According to The Hill, Thompson, Green and U.S. Reps. Mary Bono Mack of California and Louise Slaughter of New York have come together as Congress’s E-waste Working Group. Last week, new legislation was introduced with the intent to restrict certain exports of e-waste, which the proponents say would provide safeguards against the export of toxic e-waste to developing nations.

So this week’s collection event hopefully will help build on the platform that the U.S. must promote responsible IT asset management and environmental programs regarding how e-waste is managed. The e-waste crisis has many far-reaching political effects, ranging from the important export issue to how states regulate aspects such as landfilling, incineration and electronics demanufacturing by prison labor. As an original Basil Action Network e-Steward, Redemtech is opposed to these detriments to human health and environmental sustainability.

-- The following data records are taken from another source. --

/-! ## pin (R120) -/

theorem toNat_lane0 (v : Word) : (lane0 v).toNat = v.toNat % 2 ^ 32 := by
  rw [lane0, BitVec.extractLsb'_toNat, Nat.shiftRight_zero]

theorem toNat_lane1 (v : Word) : (lane1 v).toNat = v.toNat / 2 ^ 32 := by
  rw [lane1, BitVec.extractLsb'_toNat, Nat.shiftRight_eq_div_pow]
  omega

/-- Settles O42: the lanes of what `pin` packs are the low halves of the two differences. -/
theorem pinPacksDifferences : Obligations.PinPacksDifferences := by
  intro rc rb ra s
  obtain ⟨t, ht, hrc, frame⟩ := setsReg_of_exec (exec_pin rc rb ra s)
  refine ⟨encodedAs_of_wellFormed (i := .pin rc rb ra) rfl, t, ht, ?_, ?_, frame⟩
  · rw [hrc, ← toNat_lane0, pinVector, lane0_packLanes]
    exact toNat_lane0 _
  · rw [hrc, ← toNat_lane1, pinVector, lane1_packLanes]
    exact toNat_lane0 _

section Arithmetic

variable (rc rb ra : Reg) (s : State)

/-! ## Sum, difference and product (R124, R128, R129) -/

theorem exec_add : exec (.add rc rb ra) s = setRegNext s rc (readReg s rb + readReg s ra) := by rfl

theorem exec_sub : exec (.sub rc rb ra) s = setRegNext s rc (readReg s rb - readReg s ra) := by rfl

theorem exec_mul : exec (.mul rc rb ra) s = setRegNext s rc (mulLow (readReg s rb) (readReg s ra)) := by rfl

/-- The low half of the signed product is the product of words, so also that of the unsigned one (D33). -/
theorem mulLow_eq (a b : Word) : mulLow a b = a * b := by
  rw [mulLow, BitVec.ofInt_mul, BitVec.ofInt_toInt, BitVec.ofInt_toInt]

theorem toNat_sub_eq_emod (a b : Word) : ((a - b).toNat : Int) = (a.toNat - b.toNat : Int) % 2 ^ 64 := by
  rw [BitVec.toNat_sub]
  omega

/-- Settles O44: the operations of words are those of their signed and of their unsigned values, modulo 2^64. -/
theorem wrappingArithmetic : Obligations.WrappingArithmetic := by
  intro rc rb ra s
  refine ⟨⟨encodedAs_of_wellFormed (i := .add rc rb ra) rfl, ?_⟩, ⟨encodedAs_of_wellFormed (i := .sub rc rb ra) rfl, ?_⟩,
    encodedAs_of_wellFormed (i := .mul rc rb ra) rfl, ?_⟩
  · obtain ⟨t, ht, hrc, frame⟩ := setsReg_of_exec (exec_add rc rb ra s)
    exact ⟨t, ht, hrc ▸ BitVec.toInt_add _ _, hrc ▸ BitVec.toNat_add _ _, frame⟩
  · obtain ⟨t, ht, hrc, frame⟩ := setsReg_of_exec (exec_sub rc rb ra s)
    exact ⟨t, ht, hrc ▸ BitVec.toInt_sub, hrc ▸ toNat_sub_eq_emod _ _, frame⟩
  · obtain ⟨t, ht, hrc, frame⟩ := setsReg_of_exec ((exec_mul rc rb ra s).trans (congrArg _ (mulLow_eq _ _)))
    exact ⟨t, ht, hrc ▸ BitVec.toInt_mul _ _, hrc ▸ BitVec.toNat_mul _ _, frame⟩

/-! ## Shifts (R125 to R127) -/

theorem exec_srl :
    exec (.srl rc rb ra) s = setRegNext s rc (shiftRightLogical (readReg s rb) (shiftCount (readReg s ra))) := by rfl

theorem exec_sra :
    exec (.sra rc rb ra) s = setRegNext s rc (shiftRightArith (readReg s rb) (shiftCount (readReg s ra))) := by rfl

theorem exec_sll :
    exec (.sll rc rb ra) s = setRegNext s rc (shiftLeft (readReg s rb) (shiftCount (readReg s ra))) := by rfl

theorem shiftCount_eq (v : Word) : shiftCount v = v.toNat % 64 := by
  rw [shiftCount, BitVec.extractLsb'_toNat, Nat.shiftRight_zero]

/-- Settles O45: the immediate shifts' values, by a count reduced modulo 64. -/
theorem registerShifts : Obligations.RegisterShifts := by
  rintro rc rb ra s n rfl
  rw [← shiftCount_eq]
  exact ⟨⟨encodedAs_of_wellFormed (i := .srl rc rb ra) rfl,
      setsValue_of_exec BitVec.toNat (exec_srl rc rb ra s) (toNat_shiftRightLogical _ _)⟩,
    ⟨encodedAs_of_wellFormed (i := .sra rc rb ra) rfl,
      setsValue_of_exec BitVec.toInt (exec_sra rc rb ra s) (toInt_shiftRightArith _ _)⟩,
    encodedAs_of_wellFormed (i := .sll rc rb ra) rfl,
    setsValue_of_exec BitVec.toNat (exec_sll rc rb ra s) (toNat_shiftLeft _ _)⟩

end Arithmetic

/-! ## Division (R130) -/

/-- The overflow wraps to the dividend. -/
theorem toInt_divSigned_overflow {a b : Word} (ha : a.toInt = -(2 ^ 63)) (hb : b.toInt = -1) :
    (divSigned a b).toInt = -(2 ^ 63) := by
  rw [divSigned, ha, hb]
  decide

/-- Every other quotient fits the word. -/
theorem toInt_divSigned {a b : Word} (h : ¬ (a.toInt = -(2 ^ 63) ∧ b.toInt = -1)) :
    (divSigned a b).toInt = a.toInt.tdiv b.toInt := by
  have wraps : (divSigned a b).toInt = (a.sdiv b).toInt := by rw [divSigned, BitVec.toInt_ofInt, BitVec.toInt_sdiv]
  rw [wraps, BitVec.toInt_sdiv_of_ne_or_ne]
  by_contra hn
  simp only [ne_eq, not_or, not_not] at hn
  obtain ⟨rfl, rfl⟩ := hn
  exact h (by decide)

theorem tmod_nonpos {a : Int} (b : Int) (h : a ≤ 0) : a.tmod b ≤ 0 := by
  have := Int.tmod_nonneg b (neg_nonneg.mpr h)
  rw [Int.neg_tmod] at this
  omega

/-- Settles O46: a zero divisor traps; else the quotient is rounded toward zero, its remainder of the dividend's sign. -/
theorem signedDivision : Obligations.SignedDivision := by
  intro rc rb ra s
  refine ⟨encodedAs_of_wellFormed (i := .div rc rb ra) rfl,
    fun hz => ⟨_, exec_div_of_zero hz, entersTrap_takeTrap s _⟩, fun hz => ?_⟩
  obtain ⟨t, ht, hrc, frame⟩ := setsReg_of_exec (exec_div_of_ne_zero (rc := rc) (rb := rb) hz)
  have divisor : (readReg s ra).toInt ≠ 0 := fun h => hz (BitVec.eq_of_toInt_eq h)
  refine ⟨t, (readReg s rb).toInt.tdiv (readReg s ra).toInt, (readReg s rb).toInt.tmod (readReg s ra).toInt, ht, frame,
    ?_, ?_, Int.tmod_nonneg _, tmod_nonpos _, ?_⟩
  · rw [add_comm, Int.tmod_add_tdiv_mul]
  · rw [Int.natAbs_tmod]
    exact Nat.mod_lt _ (Int.natAbs_pos.mpr divisor)
  · rw [hrc]
    split
    next overflow => exact toInt_divSigned_overflow overflow.1 overflow.2
    next fits => exact toInt_divSigned fits

/-! ## The comparison aliases (R151) -/

theorem decides_of_exec {i : Instr} {s : State} {b : Bool} {P : Prop} (h : exec i s = setFlagNext s b) (hb : b = true ↔ P) :
    ∃ t, exec i s = .next t ∧ (t.flag = true ↔ P) := by
  obtain ⟨t, ht, hflag, _⟩ := setsFlag_of_exec h hb
  exact ⟨t, ht, hflag⟩

/-- Settles O57: each expands to the comparison of its operands, the swapped ones with the operands exchanged. -/
theorem comparisonAliases : Obligations.ComparisonAliases := by
  rintro rc rb s a b rfl rfl
  exact ⟨decides_of_exec rfl (flagLt_iff _ _), decides_of_exec rfl (flagLt_iff _ _), decides_of_exec rfl (flagGe_iff _ _),
    decides_of_exec rfl (flagGe_iff _ _), decides_of_exec rfl decide_eq_true_iff, decides_of_exec rfl decide_eq_true_iff,
    decides_of_exec rfl (flagLtu_iff _ _), decides_of_exec rfl (flagLtu_iff _ _), decides_of_exec rfl (flagGeu_iff _ _),
    decides_of_exec rfl (flagGeu_iff _ _), rfl, rfl⟩

end Sys2Proof.Machine
end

Addressing e-waste issues can contribute to solutions in other political arenas as well, as additional political leaders at the event expressed. “This remarkable event demonstrates how innovation in business can create green jobs in Ohio and address environmental threats that endanger public health,” Brown said.

Abraham Lincoln once addressed the impact of history in a speech when he said, “Fellow citizens, we cannot escape history.” The same can be said of the e-waste crisis, which cannot be relegated to distant shores or buried in landfills without consequences for all humanity.